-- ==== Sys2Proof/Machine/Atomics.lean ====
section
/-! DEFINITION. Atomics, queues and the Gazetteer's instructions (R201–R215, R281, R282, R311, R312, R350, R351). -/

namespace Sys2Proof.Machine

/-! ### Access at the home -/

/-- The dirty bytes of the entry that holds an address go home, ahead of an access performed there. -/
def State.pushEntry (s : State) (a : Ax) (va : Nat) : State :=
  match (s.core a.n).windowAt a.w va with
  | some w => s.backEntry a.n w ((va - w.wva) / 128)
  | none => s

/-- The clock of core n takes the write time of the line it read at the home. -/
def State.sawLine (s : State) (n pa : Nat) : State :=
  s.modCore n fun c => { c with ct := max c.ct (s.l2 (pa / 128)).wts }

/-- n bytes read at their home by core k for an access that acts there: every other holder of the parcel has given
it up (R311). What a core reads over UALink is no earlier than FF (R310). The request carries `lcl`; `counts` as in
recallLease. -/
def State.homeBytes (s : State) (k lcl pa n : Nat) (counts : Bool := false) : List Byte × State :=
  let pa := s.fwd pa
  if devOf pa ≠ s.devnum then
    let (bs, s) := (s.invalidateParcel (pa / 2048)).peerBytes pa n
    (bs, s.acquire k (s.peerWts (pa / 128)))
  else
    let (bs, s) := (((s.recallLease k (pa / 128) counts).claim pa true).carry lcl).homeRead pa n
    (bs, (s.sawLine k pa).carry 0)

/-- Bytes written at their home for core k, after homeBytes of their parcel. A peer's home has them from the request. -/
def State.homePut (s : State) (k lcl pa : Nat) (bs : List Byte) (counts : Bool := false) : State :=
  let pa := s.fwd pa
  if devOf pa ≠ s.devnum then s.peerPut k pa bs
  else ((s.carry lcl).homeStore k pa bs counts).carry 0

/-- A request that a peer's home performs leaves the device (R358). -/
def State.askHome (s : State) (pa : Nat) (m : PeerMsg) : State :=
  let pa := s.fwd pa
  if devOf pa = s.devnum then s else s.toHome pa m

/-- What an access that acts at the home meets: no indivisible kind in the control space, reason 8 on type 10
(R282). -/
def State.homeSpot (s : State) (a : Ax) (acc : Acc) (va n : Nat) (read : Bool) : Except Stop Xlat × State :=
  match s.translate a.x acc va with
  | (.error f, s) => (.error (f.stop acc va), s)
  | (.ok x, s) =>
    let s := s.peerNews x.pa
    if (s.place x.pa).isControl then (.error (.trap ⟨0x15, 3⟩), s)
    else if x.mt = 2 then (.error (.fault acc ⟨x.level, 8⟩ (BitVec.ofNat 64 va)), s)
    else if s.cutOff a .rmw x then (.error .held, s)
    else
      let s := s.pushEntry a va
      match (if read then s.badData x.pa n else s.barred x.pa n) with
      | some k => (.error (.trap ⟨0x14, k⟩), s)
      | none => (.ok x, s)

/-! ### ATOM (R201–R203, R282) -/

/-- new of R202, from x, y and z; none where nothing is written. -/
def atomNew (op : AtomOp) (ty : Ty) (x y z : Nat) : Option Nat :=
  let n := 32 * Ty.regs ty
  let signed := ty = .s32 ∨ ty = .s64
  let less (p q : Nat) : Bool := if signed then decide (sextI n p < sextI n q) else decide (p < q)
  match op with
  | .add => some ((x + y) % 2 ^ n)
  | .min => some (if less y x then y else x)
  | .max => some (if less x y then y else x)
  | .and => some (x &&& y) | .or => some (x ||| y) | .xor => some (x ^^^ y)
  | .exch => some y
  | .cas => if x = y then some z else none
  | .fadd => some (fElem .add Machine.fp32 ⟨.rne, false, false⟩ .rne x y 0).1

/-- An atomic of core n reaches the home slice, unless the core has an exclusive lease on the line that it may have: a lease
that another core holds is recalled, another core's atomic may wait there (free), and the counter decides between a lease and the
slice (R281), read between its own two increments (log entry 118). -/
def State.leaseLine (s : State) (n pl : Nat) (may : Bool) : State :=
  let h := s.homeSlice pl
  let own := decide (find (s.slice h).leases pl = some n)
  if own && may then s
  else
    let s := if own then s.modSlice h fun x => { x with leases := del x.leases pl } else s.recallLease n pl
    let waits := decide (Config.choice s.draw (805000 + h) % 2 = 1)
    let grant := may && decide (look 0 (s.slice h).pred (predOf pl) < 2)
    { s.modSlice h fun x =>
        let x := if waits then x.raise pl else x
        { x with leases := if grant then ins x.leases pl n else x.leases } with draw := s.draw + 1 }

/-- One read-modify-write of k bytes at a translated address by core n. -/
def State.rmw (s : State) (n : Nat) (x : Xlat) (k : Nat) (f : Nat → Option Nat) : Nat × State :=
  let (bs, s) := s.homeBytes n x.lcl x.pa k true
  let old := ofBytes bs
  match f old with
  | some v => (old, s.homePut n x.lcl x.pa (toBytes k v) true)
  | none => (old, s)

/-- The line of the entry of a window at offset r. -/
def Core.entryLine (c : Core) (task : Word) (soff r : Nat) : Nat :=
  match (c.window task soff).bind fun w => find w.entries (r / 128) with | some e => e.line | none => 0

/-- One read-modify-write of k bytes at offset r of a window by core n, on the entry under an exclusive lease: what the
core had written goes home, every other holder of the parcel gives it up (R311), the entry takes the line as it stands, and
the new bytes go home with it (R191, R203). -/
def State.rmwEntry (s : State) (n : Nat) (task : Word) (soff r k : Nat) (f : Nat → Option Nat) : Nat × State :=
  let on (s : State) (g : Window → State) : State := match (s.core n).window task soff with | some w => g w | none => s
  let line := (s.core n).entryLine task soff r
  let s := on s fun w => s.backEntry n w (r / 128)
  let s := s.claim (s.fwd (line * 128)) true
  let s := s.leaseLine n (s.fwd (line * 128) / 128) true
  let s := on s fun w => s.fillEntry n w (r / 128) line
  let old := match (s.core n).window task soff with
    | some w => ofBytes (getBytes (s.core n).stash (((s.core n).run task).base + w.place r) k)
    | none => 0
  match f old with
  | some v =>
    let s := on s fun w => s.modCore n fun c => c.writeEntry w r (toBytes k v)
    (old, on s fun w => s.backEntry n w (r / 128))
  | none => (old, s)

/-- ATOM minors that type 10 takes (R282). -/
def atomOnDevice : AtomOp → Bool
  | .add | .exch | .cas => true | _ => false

## YOUR ASSIGNMENT:
Would you print exactly and only the lines of the material above that run from the line with "recallLease. -/" through the line with "let s := s.pushEntry a va", both included?

## OUTPUT BELOW:
recallLease. -/
def State.homeBytes (s : State) (k lcl pa n : Nat) (counts : Bool := false) : List Byte × State :=
  let pa := s.fwd pa
  if devOf pa ≠ s.devnum then
    let (bs, s) := (s.invalidateParcel (pa / 2048)).peerBytes pa n
    (bs, s.acquire k (s.peerWts (pa / 128)))
  else
    let (bs, s) := (((s.recallLease k (pa / 128) counts).claim pa true).carry lcl).homeRead pa n
    (bs, (s.sawLine k pa).carry 0)

/-- Bytes written at their home for core k, after homeBytes of their parcel. A peer's home has them from the request. -/
def State.homePut (s : State) (k lcl pa : Nat) (bs : List Byte) (counts : Bool := false) : State :=
  let pa := s.fwd pa
  if devOf pa ≠ s.devnum then s.peerPut k pa bs
  else ((s.carry lcl).homeStore k pa bs counts).carry 0

/-- A request that a peer's home performs leaves the device (R358). -/
def State.askHome (s : State) (pa : Nat) (m : PeerMsg) : State :=
  let pa := s.fwd pa
  if devOf pa = s.devnum then s else s.toHome pa m

/-- What an access that acts at the home meets: no indivisible kind in the control space, reason 8 on type 10
(R282). -/
def State.homeSpot (s : State) (a : Ax) (acc : Acc) (va n : Nat) (read : Bool) : Except Stop Xlat × State :=
  match s.translate a.x acc va with
  | (.error f, s) => (.error (f.stop acc va), s)
  | (.ok x, s) =>
    let s := s.peerNews x.pa
    if (s.place x.pa).isControl then (.error (.trap ⟨0x15, 3⟩), s)
    else if x.mt = 2 then (.error (.fault acc ⟨x.level, 8⟩ (BitVec.ofNat 64 va)), s)
    else if s.cutOff a .rmw x then (.error .held, s)
    else
      let s := s.pushEntry a va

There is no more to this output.